3.2. Sensitivity analyses
As a sensitivity analysis, we varied the criteria of determining pneumonia diagnosis in the validation cohort of RISC‐Malawi such that instead of using danger signs (central cyanosis, grunting, indrawing, stridor, inability to drink, AVPU, and convulsion) as used in the original study to define pneumonia, we used clinical admission diagnosis of pneumonia. All other eligibility criteria remained unchanged, resulting in a sample size of 56,045 with a pneumonia case fatality rate of 7.6%. Evaluation of the RISC‐Malawi model performance in the sensitivity analyses dataset suggested a reduced performance compared to what was seen in the primary analyses, as shown in the Supporting Information: Figure 2.
We also undertook a sensitivity analysis of the Lowlavaar models using patients from all hospitals (n = 20) instead of the six hospitals as used in the main analyses. However, the abnormal BCS was defined using AVPU scores which is a disability scale such that patients who were at “V” during the clinical assessment by a physician were classified as having abnormal Blantyre scale. Those who met the eligibility criteria were 86,784 patients and in‐hospital mortality was 4.7% (n = 4045). Patients with abnormal BCS were 2023 (2.3%) out of which 268 (13.5%) died. Performance of the Lowlavaar models in the sensitivity analyses dataset were lower as compared to the main analyses as shown in the Supporting Information: Figure 3.
4. DISCUSSION
4.1. Summary of findings
The first step towards wider clinical application of clinical prediction rules is to validate existing prognostic models to identify children at risk of deterioration in diverse settings. In this study, we externally validated four predictive models initially developed by two studies to identify children at an increased risk of in‐hospital mortality in low‐resource settings. 25 , 26
Using a diverse population of children admitted to 20 hospitals from 2014 to December 2021, we performed an external validation to assess these four prognostic scores' discriminatory ability and calibration levels. All models had fair discriminatory values (AUC: 0.70−0.79). However, they all underestimated the mortality (calibration intercept >0), leading to the misclassification of patients at an increased risk of deterioration. These model performance measures were even lower when they were validated using the sensitivity analyses datasets where we varied the definitions of abnormal BCS and pneumonia from how it was defined in the original study by Lowlavaar et al. and Hooli et al. for RISC‐Malawi, respectively. This demonstrates the value addition of explaining predictors as used in the model derivation study.

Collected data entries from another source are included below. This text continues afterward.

theorem test_push_rx : answer (waiting []) 0x110400#24 = ([0x0000#16], 0x00#8) ∧
    (after (.issue .rxi 0x110400#24) (waiting [])).queue .rx = [0x04#8] := by decide

theorem test_push_rx_full_drops_and_saturates :
    let s := { waiting [0x11#8] with cfg := { Config.vectors with capRx := 1 } }
    let d := { s with cbRx := { s.cbRx with drop := 0xFF#8 } }
    answer s 0x117700#24 = ([0x0200#16], 0x00#8) ∧ (after (.issue .rxi 0x117700#24) s).cbRx.drop = 1#8 ∧
    (after (.issue .rxi 0x117700#24) s).queue .rx = [0x11#8] ∧
    (after (.issue .rxi 0x117700#24) d).cbRx.drop = 0xFF#8 := by decide

theorem test_pop_tx :
    let t := after (.issue .txi 0x160000#24) { State.reset with cbTx := holding [0xC9#8, 0x34#8] }
    t.responses = [⟨.txi, 0x00C9#16⟩] ∧ t.wireOut = [0xC9#8] ∧ t.queue .tx = [0x34#8] := by decide

/-- The counter-wrap vector of 2.3, step 4: the slot and the count after the wrap. -/
theorem test_try_push_wraps :
    let s := { State.reset with
      cfg := { Config.vectors with capEq := 4 }
      cbEq := { rd := 0xFE#8, wr := 0x01#8, drop := 0#8, mem := [(0, 3#8), (2, 1#8), (3, 2#8)] } }
    let t := after (.issue (.pin 0) 0x600400#24) s
    t.cbEq.wr = 0x02#8 ∧ t.queue .eq = [1#8, 2#8, 3#8, 4#8] ∧ answer t 0x200000#24 = ([0x0000#16, 0x0001#16], 0x00#8) ∧
    answer t 0x600500#24 = ([0x0000#16, 0x0200#16], 0x00#8) := by decide

/-- The largest capacity: 128 events queued. -/
theorem test_full_at_largest_capacity :
    let s := { State.reset with cfg := { Config.vectors with capEq := 128 }, cbEq := { Cbc.reset with wr := 0x80#8 } }
    answers s [(0x200000#24, 0x0001#16), (0x180000#24, 0x0080#16), (0x1C0000#24, 0x0000#16)] = true := by decide

theorem test_drops_read : answers { State.reset with cbRx := { Cbc.reset with drop := 0x5A#8 } } [
    (0x250000#24, 0x005A#16), (0x240000#24, 0x0000#16), (0x210000#24, 0x0000#16), (0x220000#24, 0x0000#16),
    (0x190000#24, 0x0000#16), (0x1A0000#24, 0x0000#16), (0x1D0000#24, 0x0001#16)] = true := by decide

theorem test_event_codec_vectors : answers State.reset [
    (0x520200#24, 0x0042#16), (0x522200#24, 0x0042#16), (0x573F00#24, 0x00FF#16), (0x500300#24, 0x0003#16),
    (0x540000#24, 0x0080#16), (0x550000#24, 0x00A0#16), (0x510500#24, 0x0025#16), (0x530000#24, 0x0060#16),
    (0x560500#24, 0x00C5#16), (0x58A000#24, 0x0005#16), (0x581F00#24, 0x0000#16), (0x59FF00#24, 0x001F#16)]
    = true := by decide

theorem test_eq_push_has_room :
    let t := after (.issue .dev 0x614200#24) State.reset
    t.responses = [⟨.dev, 0x0000#16⟩] ∧ t.queue .eq = [0x42#8] ∧ t.pendOf .dev = none := by decide

theorem test_eq_push_holds_then_times_out :
    let h := after (.issue .dev 0x610305#24) (eqFull State.reset)
    let x := after (.expire (.port .dev)) h
    let t := after (.resume .dev) x
    h.responses = [] ∧ h.pendOf .dev = some ⟨0x610305#24, false⟩ ∧ t.responses = [⟨.dev, 0x0300#16⟩] ∧
    t.cbEq.drop = 0#8 ∧ (after (.resume .dev) h).responses = [] := by decide

theorem test_illegal_opcodes_fault :
    [0x000000#24, 0xFF1234#24, 0x100000#24, 0x120000#24, 0x130000#24, 0x140000#24, 0x150000#24, 0x170000#24,
     0x1B0000#24, 0x1F0000#24, 0x230000#24, 0x270000#24, 0x620000#24, 0x630000#24].all
      (fun w => answer State.reset w == ([0xFF00#16], 0x01#8)) = true := by decide

theorem test_fault_read : answer { State.reset with fault := 0x03#8 } 0x7D0000#24 = ([0x0003#16], 0x03#8) := by decide

theorem test_sample_write_read :
    (after (.issue .dev 0x781134#24) State.reset).readByte .sample 0x11 = 0x34#8 ∧
    answer (after (.issue .dev 0x781134#24) State.reset) 0x791100#24 = ([0x0000#16, 0x0034#16], 0x00#8) := by decide

theorem test_sample_bounds : answer State.reset 0x794000#24 = ([0xFE00#16], 0x02#8) ∧
    answer State.reset 0x784000#24 = ([0xFE00#16], 0x02#8) := by decide

/-- The state of V73. -/
def sending : State := { waiting [] with sample := [(0x11, 0x34#8), (0x12, 0x12#8)] }

theorem test_send_data :
    let t := after (.issue .dev 0x711002#24) sending
    t.responses = [⟨.dev, 0x0000#16⟩] ∧ t.queue .tx = [0xC9#8, 0x34#8, 0x12#8, 0x10#8] ∧
    t.sample = [(0x10, 0xC9#8), (0x11, 0x34#8), (0x12, 0x12#8), (0x13, 0x10#8)] := by decide

theorem test_send_data_operands_first : answer State.reset 0x700003#24 = ([0xFE00#16], 0x02#8) ∧
    answer State.reset 0x772020#24 = ([0xFE00#16], 0x02#8) := by decide

theorem test_send_data_holds :
    let t := after (.issue .dev 0x711002#24) { sending with cbTx := { Cbc.reset with wr := 61#8 } }
    t.responses = [] ∧ t.pendOf .dev = some ⟨0x711002#24, false⟩ ∧ t.sample = sending.sample := by decide

theorem test_send_data_modes :
    [(0x701001#24, 0xC0#8), (0x721001#24, 0xC2#8), (0x731001#24, 0xC3#8), (0x741001#24, 0xC4#8), (0x751001#24, 0xC5#8),
     (0x761001#24, 0xC6#8), (0x771001#24, 0xC7#8)].all
      (fun p => ((after (.issue .dev p.1) sending).queue .tx).take 2 == [p.2, 0x34#8]) = true := by decide

/-! ### The session and the dispatcher -/

/-- The result and the wait point after one transition of SES. -/
def sesAfter (s : State) : BitVec 3 × SesPhase := ((after .ses s).sesResult, (after .ses s).sessPhase)

theorem test_single_byte_frames :
    sesAfter (waiting [0x02#8]) = (0#3, .getFrame) ∧ sesAfter (waiting [0x00#8]) = (4#3, .pushStop) ∧
    sesAfter (waiting [0x04#8]) = (4#3, .pushStop) ∧ sesAfter (waiting [0x73#8]) = (3#3, .pushStop) ∧
    sesAfter (waiting [0x80#8]) = (4#3, .pushStop) ∧ sesAfter (waiting [0xC0#8]) = (0#3, .getFrame) := by decide

theorem test_select_starts_reading :
    let t := after .ses (waiting [0x43#8])
    t.cmdLen = 1#6 ∧ t.rdCk = 0xBC#8 ∧ t.sessPhase = .command 0x43#8 (.payload 0) ∧ t.queue .rx = [] := by decide

theorem test_reserved_length_reads_nothing : (after .ses (waiting [0x73#8, 0x55#8])).queue .rx = [0x55#8] := by decide

theorem test_payload_byte :
    let t := after .ses (inCommand 0x43#8 (.payload 0) [] [0x02#8])
    t.cmdBuf = [(0, 0x02#8)] ∧ t.rdCk = 0xBE#8 ∧ t.sessPhase = .command 0x43#8 .checksum := by decide

theorem test_select_good_and_bad :
    sesAfter (inCommand 0x43#8 .checksum [0x02#8] [0xBE#8]) = (7#3, .command 0x43#8 (.push 0x42#8)) ∧
    sesAfter (inCommand 0x43#8 .checksum [0x03#8] [0xBE#8]) = (1#3, .pushStop) ∧
    sesAfter (inCommand 0x43#8 .checksum [0x02#8] [0xBF#8]) = (1#3, .pushStop) := by decide

theorem test_other_commands :
    sesAfter (inCommand 0x49#8 .checksum [0x00#8, 0x01#8] [0xB7#8]) = (4#3, .pushStop) ∧
    sesAfter (inCommand 0x49#8 .checksum [0x00#8, 0x01#8] [0xB6#8]) = (1#3, .pushStop) := by decide

theorem test_write_resets_or_forwards :
    sesAfter (inCommand 0x44#8 .checksum [0x11#8] [0xAA#8]) = (7#3, .command 0x44#8 (.push 0x60#8)) ∧
    (after .ses (inCommand 0x4C#8 .checksum [0x20#8, 0x05#8] [0x96#8])).writeForward = some [0x20#8, 0x05#8] ∧
    (after .ses (inCommand 0x4C#8 .checksum [0x20#8, 0x05#8] [0x96#8])).writeFwds = [[0x20#8, 0x05#8]] := by decide

/-- R353: a DEV held in an infinite EQ_PUSH acknowledges nothing. -/
theorem test_held_dev_does_not_acknowledge :
    let s := (inCommand 0x4C#8 .forward [0x20#8, 0x05#8] []).setPend .dev (some ⟨0x610300#24, false⟩)
    (after .ackForward s).sessPhase = .command 0x4C#8 .forward ∧
    (after .ackRequest { s with dspPhase := .waitAck }).dspPhase = .waitAck := by decide

theorem test_forward_is_acknowledged :
    let t := after .ackForward (inCommand 0x4C#8 .forward [0x20#8, 0x05#8] [])
    t.sesResult = 0#3 ∧ t.sessPhase = .getFrame ∧ t.writeForward = none := by decide

theorem test_select_pushes_its_event :
    let t := after .ses (inCommand 0x43#8 (.push 0x42#8) [0x02#8] [])
    t.queue .eq = [0x42#8] ∧ t.sesResult = 0#3 ∧ t.sessPhase = .getFrame := by decide

/-- V104: a CMD frame that falls silent before its payload byte or its checksum byte is Timeout. -/
theorem test_silent_command_times_out :
    sesAfter { inCommand 0x43#8 (.payload 0) [] [] with sesExpired := true } = (2#3, .pushStop) ∧
    sesAfter { inCommand 0x43#8 .checksum [0x02#8] [] with sesExpired := true } = (2#3, .pushStop) := by decide

theorem test_heartbeat_timeout :
    let t := after .ses { waiting [] with sesExpired := true }
    t.sesResult = 2#3 ∧ t.sessPhase = .pushStop ∧ (after .ses t).queue .eq = [0xA0#8] ∧ (after .ses t).sessState = 1#3 ∧
    (after .ses t).link = 2#2 := by decide

/-- SES waiting for the acknowledgement, RX holding `bs`. -/
def acking (bs : List Byte) : State :=
  { State.reset with sessState := 3#3, sessPhase := .getAck, link := 1#2, cbRx := holding bs }

theorem test_ack :
    let t := after .ses (acking [0x04#8])
    t.sesResult = 0#3 ∧ t.sessState = 4#3 ∧ t.link = 3#2 ∧ t.sessPhase = .sleepSpeed := by decide

theorem test_not_ack :
    let t := after .ses (acking [0x02#8])
    t.sesResult = 4#3 ∧ t.sessState = 0#3 ∧ t.link = 0#2 ∧ t.queue .eq = [] := by decide

/-- The queue, and the device request, after DSP pops one event. -/
def dspAfter (e : Byte) : Option Byte × List (BitVec 3 × BitVec 5) :=
  let t := after .dsp { State.reset with cbEq := holding [e] }
  (t.devRequest, t.devReqs)

theorem test_dispatcher_vectors :
    [(0x03#8, 0#3, 3#5), (0x25#8, 1#3, 5#5), (0x42#8, 2#3, 2#5), (0x60#8, 3#3, 0#5), (0x80#8, 4#3, 0#5),
     (0xA0#8, 5#3, 0#5), (0xE1#8, 7#3, 1#5), (0x1F#8, 0#3, 31#5)].all
      (fun p => dspAfter p.1 == (some p.1, [p.2])) = true ∧ dspAfter 0xC5#8 = (none, []) := by decide

/-- Start and Init, steps 1 to 3 of program P3. -/
theorem test_handshake_begins :
    let a := after .ses State.reset
    let b := after .ses (after (.expire .ses) a)
    let c := after .ses b
    a.sessPhase = .sleepRestart ∧ after .ses a = a ∧ b.sessState = 2#3 ∧ b.link = 1#2 ∧ c.queue .tx = [0x40#8] ∧
    c.sessPhase = .txPut 1 := by decide

theorem test_bad_state : (after .ses { State.reset with sessState := 6#3 }).fault = 0x04#8 ∧
    (after .ses { State.reset with sessState := 6#3 }).sessPhase = .stuck := by decide

theorem test_reset_input :
    let a := after (.resetPin true) { waiting [0x02#8] with ckAcc := 0x5A#8, wireOut := [0x11#8] }
    let t := after (.resetPin false) a
    (after .ses a).sessPhase = .getFrame ∧ t.sessPhase = .entry ∧ t.ckAcc = 0xFF#8 ∧ t.wireOut = [0x11#8] ∧
    t.epoch = 1 := by decide
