-- ==== Sys2Proof/Machine/DutyCycle.lean ====
section
/-! DEFINITION. SET_DUTY (spec/41_duty_cycle.md). -/

namespace Sys2Proof.Machine

open Sys2Proof

/-- `min(floor(dc * P / 100), P)`, exactly (R115). -/
def compareValue (dc : Frac) (period : Nat) : Nat := min (dc.num * period / (dc.den * 100)) period

/-- SET_DUTY (R110): operand test, period test, binding test, then the write through the binding. -/
def execSetDuty (d : Word) (s : State) : Host.Outcome State Fault Refusal :=
  if (fval d).belowDuty then .next (s.raise .invalidParameter)
  else if s.readArr = 0 then .next (s.raise s.blk.straps.errPeriodZero)
  else if s.blk.bindValid = false then .next (s.raise .unsupportedChannel)
  else
    match s.bindWrite (BitVec.ofNat 32 (compareValue (fval d).clampDuty s.readArr.toNat)) with
    | some t => .next t.returnOk
    | none => .fault (.bindingNamesNoRegister s.blk.bindSlot)

end Sys2Proof.Machine
end

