/-- R40, R42, R190: after a launch no block has a binding and every slot is 0, whatever the launch values of the timer resource,
which the launch leaves as they are. -/
def Obligations.LaunchLeavesEveryBlockUnbound : Prop :=
  ∀ (first : Nat × Straps) (rest : List (Nat × Straps)) (tr : Timer),
    (State.launch first rest tr).tr = tr ∧
    ∀ b ∈ (State.launch first rest tr).blocks, b.bindValid = false ∧ b.bindSlot = 0

/-! ### INIT and GET_TIM (R100 to R106) -/

/-- R100, R102, R103: INIT asks the timer resource to initialise itself; a failure of that is HardwareOperationFailed with the
block unchanged; otherwise an unsupported channel is UnsupportedChannel with no valid binding; otherwise the binding is the
block's channel. `Timer.init` is `TR_INIT`. Nothing else changes. -/
def Obligations.InitResolvesTheBinding : Prop :=
  ∀ (a : Word) (s : State),
    exec (.init a) s = .next (
      if s.tr.init.1 ≠ .ok then
        { s with tr := s.tr.init.2, replies := s.answered (.failed .hardwareOperationFailed) 0 }
      else if s.channel = none then
        { s with tr := s.tr.init.2, blk := { s.blk with bindValid := false },
                 replies := s.answered (.failed .unsupportedChannel) 0 }
      else
        { s with tr := s.tr.init.2, blk := { s.blk with bindValid := true, bindSlot := s.blk.straps.ch },
                 replies := s.answered .ok 0 })

/-- R101: `TR_INIT` changes neither the bus clock nor the supported set, and applied to the state it produced it returns the same
result and the same state. And it is the open function `Config.trInitRaw` itself, except where that function is not idempotent
in this way (there it answers Ok and changes nothing: log entry 2). -/
def Obligations.TimerInitIsIdempotent : Prop :=
  ∀ tr : Timer,
    tr.init.2.busclk = tr.busclk ∧ tr.init.2.supp = tr.supp ∧ tr.init.2.init = tr.init ∧
    (tr.init = ((Config.trInitRaw tr).1, tr.withRegs (Config.trInitRaw tr).2) ∨
      (tr.init = (.ok, tr) ∧ Config.trInitRaw (tr.withRegs (Config.trInitRaw tr).2) ≠ Config.trInitRaw tr))

/-- R105: INIT issued twice gives the same response twice, and the second changes nothing but the list of responses. -/
def Obligations.InitTwiceIsInitOnce : Prop :=
  ∀ (a b : Word) (s : State), ∃ (t : State) (r : Result),
    exec (.init a) s = .next t ∧ t.replies = s.answered r 0 ∧
    exec (.init b) t = .next { t with replies := t.answered r 0 }

/-- R104: GET_TIM answers `(Ok, TIM_ID)`, for a bound and an unbound block and for every channel, and changes nothing; its opcode
is 0xA and its operand is ignored. -/
def Obligations.GetTimAnswersTheHandle : Prop :=
  (∀ w : CmdWord, w.op = 0xA#4 → decode w = .getTim w.arg) ∧
  ∀ (a : Word) (s : State), exec (.getTim a) s = .next { s with replies := s.answered .ok s.blk.straps.timId }

/-! ### SET_DUTY (R110 to R117) -/

/-- R110, R115: on an accepted operand, with a period and a binding, SET_DUTY writes `floor(dc * P / 100)`, exactly, to the
compare register of the bound slot, answers Ok, and changes nothing else (R116). -/
def Obligations.SetDutyWritesTheExactFloor : Prop :=
  ∀ (d : Word) (s : State) (k : Channel), DutyAccepted d → s.tr.regs.arr ≠ 0 → s.blk.bindValid = true →
    s.tr.channel s.blk.bindSlot = some k →
    ∃ c : Word, (c.toNat : ℤ) = ⌊dutyPercent d * s.tr.regs.arr.toNat / 100⌋ ∧
      exec (.setDuty d) s = .next
        { s with tr := { s.tr with regs := { s.tr.regs with ccr := s.tr.regs.ccr.set k c } },
                 replies := s.answered .ok 0 }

The suboptimal performance of these models in the CIN data sets may be due to having more diverse patient populations and different case‐mix. Although we attempted to ensure that the patients' characteristics in the validation and derivation cohort were as similar as possible, we observed that the cohort we used to validate the RISC‐Malawi model had a higher pneumonia case fatality rate (8.7%) than the original patient group (3.2%). Despite this difference, the discriminatory ability of the RISC‐Malawi in the validation cohort had an AUC 0.77 (95% CI: 0.77−0.78), which was nearly similar to that observed in the model derivation cohort 0.79 (95% CI: 0.76−0.82).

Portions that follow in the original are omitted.